Motion estimation processes are used to eliminate the large amount of temporal and spatial redundancy that exists in video sequences. The better the estimation, the smaller the error and transmission bit rate. If a scene has no movement, a good prediction is that for a particular MB in the current picture is the same MB in the previous or next picture and the error is zero. There are various motion estimation processes, such as full search and hierarchical search block-matching processes, for inter-picture predictive coding.
Moreover, to evaluate the accuracy of a match between a prediction region in the reference picture and a region being encoded in the current picture, various matching criteria such as cross correlation function (CCF), pel difference classification (PDC), mean. absolute difference (MAD), mean squared difference (MSD), integral projection (IP) and the like exist.
In a full search block-matching process, each MB within a given search window is compared to the current MB and the best match is obtained (based on one comparison or matching criterion) . Although, this process is the best in terms of the quality of the predicted image and the simplicity of the algorithm, it consumes the most computation power. Since motion estimation is the most computationally intensive operation in the coding of video streams, various signature-based search block-matching processes, such as hierarchical search, three step search (TSS), two dimensional logarithmic search (TDL), binary search (BS), four step search (FSS), orthogonal search algorithm (OSA), one at a time algorithm (OTA), cross search algorithm (CSA), diamond search (DS) and the like, are introduced.

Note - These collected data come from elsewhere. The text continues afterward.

-- ==== Sys2Proof/Machine/Vector.lean ====
section
/-! DEFINITION. Issue of vector words, lane arithmetic, permutes, reductions, block scalars, predicates, loops and block ends
(R211 to R238, R243, R246, R247, R362). -/

namespace Sys2Proof.Machine

/-! ### Issue (R67, R102, R212, R362) -/

/-- What stops a vector word: a precise trap, an engine fault, or a full queue that it waits for. -/
inductive VStop where
  | trap (code : BitVec 8) (tval : W64)
  | fault (r : Report)
  | hold
  deriving DecidableEq, Repr

/-- The sequence number of the running block. -/
def Member.blockSeq (m : Member) : W64 := match m.vu.cmd with | some c => c.seq | none => 0

/-- An engine fault of the vector unit at a word: it halts there (R102). -/
def State.vecFault (s : State) (t : TileId) (r : Report) : State :=
  s.modM t (fun m => { m with vu := { m.vu with halted := some r }, rep := { m.rep with engine := m.rep.engine ++ [(m.su.nextId, r)] } })

/-- Adds an issue's weight to the vector window (R362). -/
def Member.addVWeight (m : Member) (wt : Nat) : Member :=
  let c := m.ctr.cycle
  { m with su := { m.su with vwin := (c, wt) :: m.su.vwin.filter (fun e => decide (c < e.1 + 256)) } }

/-- The issue of a vector word on the current tile (R362): a word that finds its queue full does not issue in this cycle (R221); an
issue is POWER_OVER with reason 1, else its own checks and effect. -/
def State.issueV (s : State) (i : Instr) (body : State → State × Option VStop) : State :=
  let t := s.cur
  let m := (s.tile t).m
  let wt := vuWeight i
  let sum := windowSum m.su.vwin m.ctr.cycle + wt
  let r := body s
  if r.2 = some .hold then r.1.modM t (fun m => { m with vu := { m.vu with ready := m.ctr.cycle + 1 } })
  else if vuLimit (classOf (s.tile t).grant) < sum then s.vecTrap t 0x0C 1 (BitVec.ofNat 64 (sum * 2 ^ 32 + 1))
  else
    match r.2 with
    | none | some .hold => r.1.modM t (fun m => m.addVWeight wt)
    | some (.trap code tval) => r.1.vecTrap t code 0 tval
    | some (.fault rep) => r.1.vecFault t rep

/-- The open loops and the next address after the instruction at `a` (R219): each loop that ends there is tested, innermost
first. -/
def advLoops (a : W64) : List Loop → List Loop × W64
  | [] => ([], a + 8)
  | l :: ls =>
    if a = l.last then
      if 1 < l.remaining then ({ l with remaining := l.remaining - 1 } :: ls, l.first) else advLoops a ls
    else (l :: ls, a + 8)

/-- The vector unit goes on after a word (R212, R219). -/
def Member.vNext (m : Member) : Member :=
  let x := advLoops m.vu.vpc m.vu.loops
  { m with vu := { m.vu with loops := x.1, vpc := x.2, ready := m.ctr.cycle + 1 } }

/-- A register write of a vector word with a latency in cycles after its issue cycle (R164, R217). -/
def Member.writeV (m : Member) (r : DbgReg) (mask v : W4096) (lat : Nat) : Member :=
  if isConst r then m
  else if lat = 0 then
    let m1 := m.land m.su.nextId r mask v
    { m1 with su := { m1.su with nextId := m1.su.nextId + 1 } }
  else m.putSlow r mask v (m.ctr.cycle + lat)

/-- The shape of a vector word that changes the current member and goes on. -/
def State.opV (s : State) (i : Instr) (f : Member → Member) : State :=
  s.issueV i (fun st => (st.modM st.cur (fun m => (f m).vNext), none))

/-! ### Element-wise words (R228) -/

/-- The elements of `ty` computed where the predicate is set. -/
def elems (ty : VTy) (p : BitVec 256) (f : Nat → Nat) : W4096 := vecOf ty (fun e => if active ty p e then f e else 0)

/-- The shape of an element-wise word (R228). -/
def State.elemS (s : State) (i : Instr) (ty : VTy) (d : VReg) (pm : PReg) (lat : Nat) (f : Member → Nat → Nat) : State :=
  s.opV i (fun m => m.writeV (.v d) (maskOf ty (m.preg pm)) (elems ty (m.preg pm) (f m)) lat)

/-- A generator stepped some times (R204). -/
def stepN : Nat → W32 → W32
  | 0, x => x
  | n + 1, x => stepN n (genStep x)

/-- How the elements of a word use the generators (R205, R228, R234, R235): the lane of an element, and whether it
converts. -/
structure GenUse where
  n : Nat
  lane : Nat → Nat
  on : Nat → Bool

/-- The converting elements of a lane below a bound. -/
def GenUse.before (u : GenUse) (l e : Nat) : Nat := ((List.range e).filter (fun k => u.on k && u.lane k == l)).length

/-- The random bits of an element (R203, R204). -/
def GenUse.bits (u : GenUse) (b : Vector W32 128) (e : Nat) : Nat :=
  match b[u.lane e]? with
  | some x => genBits (stepN (u.before (u.lane e) e + 1) x)
  | none => 0

/-- The bank after the word. -/
def GenUse.after (u : GenUse) (b : Vector W32 128) : Vector W32 128 := Vector.ofFn (fun l => stepN (u.before l.val u.n) b[l])

/-- The generators of an element-wise word: slots 2i and 2i + 1 share lane i (R228). -/
def elemGen (ty : VTy) (p : BitVec 256) : GenUse :=
  ⟨ty.count, fun e => if ty.is16 then e / 2 else e, fun e => active ty p e⟩

/-- The random bits of an element under a mode, 0 but for `sr`. -/
def srBits (m : Member) (rm : RMode) (u : GenUse) (e : Nat) : Nat :=
  if rm = .sr then u.bits m.vbank e else 0

/-- The vector bank steps where the mode is `sr` (R205). -/
def Member.stepBank (m : Member) (rm : RMode) (u : GenUse) : Member :=
  if rm = .sr then { m with vbank := u.after m.vbank } else m

/-- The shape of an element-wise word that rounds: `f` gets the random bits of its element. -/
def State.roundS (s : State) (i : Instr) (ty : VTy) (rm : RMode) (d : VReg) (pm : PReg) (lat : Nat)
    (f : Member → Nat → Nat → Nat) : State :=
  s.opV i (fun m =>
    let u := elemGen ty (m.preg pm)
    (m.writeV (.v d) (maskOf ty (m.preg pm)) (elems ty (m.preg pm) (fun e => f m (srBits m rm u e) e)) lat).stepBank rm u)

/-! ### Lane arithmetic (R230, R231) -/

/-- sat of R230: clamps, or wraps. -/
def satInt (ty : VTy) (sat : Bool) (n : Int) : Nat :=
  let w := vtyBits ty
  match vtyFmt ty with
  | .int _ sg =>
    let lo : Int := if sg then -((2 ^ (w - 1) : Nat) : Int) else 0
    let hi : Int := if sg then ((2 ^ (w - 1) : Nat) : Int) - 1 else ((2 ^ w : Nat) : Int) - 1
    codeOfInt w (if sat then min (max n lo) hi else n)
  | .fp .. => 0

/-- The integer that an element of an integer type reads as (R230). -/
def elemInt (ty : VTy) (c : Nat) : Int :=
  match vtyFmt ty with
  | .int w sg => intOfCode w sg c
  | .fp .. => 0

/-- The value of an element. -/
def elemVal (ty : VTy) (c : Nat) : FVal := valOf (vtyFmt ty) c

/-- `vadd`, `vsub` and `vmul` on two elements (R230). -/
inductive VOp where
  | add | sub | mul
  deriving DecidableEq, Repr

/-- f of R230 for `vadd`, `vsub` and `vmul`. -/
def arith (op : VOp) (ty : VTy) (rm : RMode) (sat : Bool) (r a b : Nat) : Nat :=
  if ty.isInt then
    let x := elemInt ty a
    let y := elemInt ty b
    satInt ty sat (match op with | .add => x + y | .sub => x - y | .mul => x * y)
  else
    let x := elemVal ty a
    let y := elemVal ty b
    let z := match op with
      | .add => x.add y (rm == .rd)
      | .sub => x.add y.neg (rm == .rd)
      | .mul => x.mul y
    cvt z (vtyFmt ty) rm sat r

/-- f of `vfma` (R230): one rounding. -/
def fma (ty : VTy) (rm : RMode) (sat : Bool) (r a b c : Nat) : Nat :=
  cvt (((elemVal ty a).mul (elemVal ty b)).add (elemVal ty c) (rm == .rd)) (vtyFmt ty) rm sat r

/-- f of `vmin` and `vmax` (R230). -/
def minMax (ty : VTy) (max? : Bool) (a b : Nat) : Nat :=
  if ty.isInt then
    let lt := decide (elemInt ty a < elemInt ty b)
    if lt == max? then b else a
  else cvt ((if max? then FVal.maxv else FVal.minv) (elemVal ty a) (elemVal ty b)) (vtyFmt ty) .rne false

/-- The latency of `vadd`, `vsub`, `vmin` and `vmax` (R217). -/
def addLat (ty : VTy) : Nat := if ty.isInt then 0 else 3

/-- `vadd` (R230). -/
def execVadd (ty : VTy) (rm : RMode) (sat : Bool) (d a b : VReg) (pm : PReg) (s : State) : Ans :=
  .next (s.roundS (.vadd ty rm sat d a b pm) ty rm d pm (addLat ty) (fun m r e =>
    arith .add ty rm sat r (elemOf ty (m.vreg a) e) (elemOf ty (m.vreg b) e)))
/-- `vsub` (R230). -/
def execVsub (ty : VTy) (rm : RMode) (sat : Bool) (d a b : VReg) (pm : PReg) (s : State) : Ans :=
  .next (s.roundS (.vsub ty rm sat d a b pm) ty rm d pm (addLat ty) (fun m r e =>
    arith .sub ty rm sat r (elemOf ty (m.vreg a) e) (elemOf ty (m.vreg b) e)))
/-- `vmul` (R230). -/
def execVmul (ty : VTy) (rm : RMode) (sat : Bool) (d a b : VReg) (pm : PReg) (s : State) : Ans :=
  .next (s.roundS (.vmul ty rm sat d a b pm) ty rm d pm 3 (fun m r e =>
    arith .mul ty rm sat r (elemOf ty (m.vreg a) e) (elemOf ty (m.vreg b) e)))
/-- `vfma` (R230). -/
def execVfma (ty : VTy) (rm : RMode) (sat : Bool) (d a b c : VReg) (pm : PReg) (s : State) : Ans :=
  .next (s.roundS (.vfma ty rm sat d a b c pm) ty rm d pm 3 (fun m r e =>
    fma ty rm sat r (elemOf ty (m.vreg a) e) (elemOf ty (m.vreg b) e) (elemOf ty (m.vreg c) e)))
/-- `vmin` (R230). -/
def execVmin (ty : VTy) (d a b : VReg) (pm : PReg) (s : State) : Ans :=
  .next (s.elemS (.vmin ty d a b pm) ty d pm (addLat ty) (fun m e =>
    minMax ty false (elemOf ty (m.vreg a) e) (elemOf ty (m.vreg b) e)))
/-- `vmax` (R230). -/
def execVmax (ty : VTy) (d a b : VReg) (pm : PReg) (s : State) : Ans :=
  .next (s.elemS (.vmax ty d a b pm) ty d pm (addLat ty) (fun m e =>
    minMax ty true (elemOf ty (m.vreg a) e) (elemOf ty (m.vreg b) e)))

/-- A shift amount (R231). -/
def vshAmt (ty : VTy) (b : Nat) : Nat := b % vtyBits ty

/-- f of `vsra` (R231). -/
def vsraVal (ty : VTy) (a b : Nat) : Nat :=
  codeOfInt (vtyBits ty) (intOfCode (vtyBits ty) true a / ((2 ^ vshAmt ty b : Nat) : Int))

/-- The shape of a bitwise word (R231). -/
def State.bitS (s : State) (i : Instr) (ty : VTy) (d a b : VReg) (pm : PReg) (f : Nat → Nat → Nat) : State :=
  s.elemS i ty d pm 0 (fun m e => f (elemOf ty (m.vreg a) e) (elemOf ty (m.vreg b) e))

/-- `vand` (R231). -/
def execVand (ty : VTy) (d a b : VReg) (pm : PReg) (s : State) : Ans :=
  .next (s.bitS (.vand ty d a b pm) ty d a b pm (fun x y => x &&& y))
/-- `vor` (R231). -/
def execVor (ty : VTy) (d a b : VReg) (pm : PReg) (s : State) : Ans :=
  .next (s.bitS (.vor ty d a b pm) ty d a b pm (fun x y => x ||| y))
/-- `vxor` (R231). -/
def execVxor (ty : VTy) (d a b : VReg) (pm : PReg) (s : State) : Ans :=
  .next (s.bitS (.vxor ty d a b pm) ty d a b pm (fun x y => x ^^^ y))
/-- `vshl` (R231). -/
def execVshl (ty : VTy) (d a b : VReg) (pm : PReg) (s : State) : Ans :=
  .next (s.bitS (.vshl ty d a b pm) ty d a b pm (fun x y => x * 2 ^ vshAmt ty y))
/-- `vshr` (R231). -/
def execVshr (ty : VTy) (d a b : VReg) (pm : PReg) (s : State) : Ans :=
  .next (s.bitS (.vshr ty d a b pm) ty d a b pm (fun x y => x / 2 ^ vshAmt ty y))
/-- `vsra` (R231). -/
def execVsra (ty : VTy) (d a b : VReg) (pm : PReg) (s : State) : Ans :=
  .next (s.bitS (.vsra ty d a b pm) ty d a b pm (vsraVal ty))

/-! ### Compares and select (R232, R233) -/

/-- The shape of a compare (R232). -/
def State.cmpS (s : State) (i : Instr) (r : VRel) (ty : VTy) (d : PReg) (a b : VReg) (pm : PReg) : State :=
  s.opV i (fun m =>
    let x := cmpBits ty (m.preg pm) (fun e => vrel ty r (elemOf ty (m.vreg a) e) (elemOf ty (m.vreg b) e))
    m.writeV (.p d) (x.1.setWidth 4096) (x.2.setWidth 4096) 0)

/-- `vcmp.eq` (R232). -/
def execVcmpEq (ty : VTy) (d : PReg) (a b : VReg) (pm : PReg) (s : State) : Ans :=
  .next (s.cmpS (.vcmpEq ty d a b pm) .eq ty d a b pm)
/-- `vcmp.lt` (R232). -/
def execVcmpLt (ty : VTy) (d : PReg) (a b : VReg) (pm : PReg) (s : State) : Ans :=
  .next (s.cmpS (.vcmpLt ty d a b pm) .lt ty d a b pm)
/-- `vcmp.le` (R232). -/
def execVcmpLe (ty : VTy) (d : PReg) (a b : VReg) (pm : PReg) (s : State) : Ans :=
  .next (s.cmpS (.vcmpLe ty d a b pm) .le ty d a b pm)
/-- `vsel` (R233). -/
def execVsel (ty : VTy) (d a b : VReg) (pc pm : PReg) (s : State) : Ans :=
  .next (s.elemS (.vsel ty d a b pc pm) ty d pm 0 (fun m e =>
    if active ty (m.preg pc) e then elemOf ty (m.vreg a) e else elemOf ty (m.vreg b) e))

/-! ### Conversions and packs (R234, R235) -/

/-- `vcvt` (R234): lane by lane, whatever the widths. -/
def execVcvt (ty src : VTy) (rm : RMode) (sat : Bool) (d a : VReg) (pm : PReg) (s : State) : Ans :=
  .next (s.roundS (.vcvt ty src rm sat d a pm) .f32 rm d pm 3 (fun m r e =>
    cvt (valOf (vtyFmt src) ((lane32 (m.vreg a) e).toNat % 2 ^ vtyBits src)) (vtyFmt ty) rm sat r))

/-- The source format of `vpack` (R235). -/
def packSrc (ty : VTy) : NumFmt :=
  match ty with
  | .i16 => .int 32 true
  | .u16 => .int 32 false
  | .f32 | .bf16 | .f16 | .i32 | .u32 => fp32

Coarse-to-fine hierarchical searching block-matching processes may be further adopted in motion estimation. One of the well-known examples of these processes is the mean pyramid. In the mean pyramid methods, different pyramidal images are constructed by sub-sampling. Then a hierarchical search motion vector estimation proceeding from the higher level to the lower levels reduces the computational complexity and obtains high quality motion vectors. To remove the effects of noise at a higher level, image pyramids are constructed using a low pass filter. A simple averaging is used to construct the multiple-level pyramidal images. For example, a pyramid of images can be built by the following equation: $g_{L} (p, q) = ⌈ (1 / 4) \cdot (\sum_{u = 0}^{1} \sum_{v = 0}^{1} g_{L - 1} (2 p + u, 2 q + v)) ⌉$
where g_L(p,q) represents the gray level at the position (p,q) of the Lth level and g_O(p,q) denotes the original image. The construction of mean pyramid by simple non-overlapping low pass filtering is completely by assigning a mean gray level of pixels in a low pass window to a single pixel at the next level. The truncated mean value of four pixels at the lower level is recursively used in generating mean pyramid.
FIG. 5 is a diagram of a hardware environment applicable to an embodiment of a video data processing system 10, comprising a video encoder 12, a video decoder 16, an audio encoder/decoder 18, a display controller 20, a memory controller 22, a memory device 24, and a central controller 26. The memory device 24 is preferably a random access memory (RAM), but may also include read-only memory (ROM) or flash memory. The memory device 24 temporarily stores data for video encoding. The central controller 26 controls the video decoder 16, video encoder 12, audio encoder/decoder 18, display controller 20 and memory controller 22 to direct video encoding functions.
FIG. 6 is a diagram applicable to an embodiment of a video encoder 12, comprising a video interface 122, a motion estimator 124, and an encoding circuit 126. The video encoder 12 encodes digitized video data to generate a video bitstream VS. The motion estimator 124, coupling to the video interface 122, performs various motion estimation methods for regions in the digitized video data. The encoding circuit 126, coupling to the video interface 122 and motion estimator 124, controls the entire encoding process, encodes estimated pictures by steps such as DCT, Quantization, VLC or others, to generate a VS, and reconstructs reference pictures for motion estimation using Inverse Quantization, Inverse DCT (IDCT), Motion Compensation (MC) or others.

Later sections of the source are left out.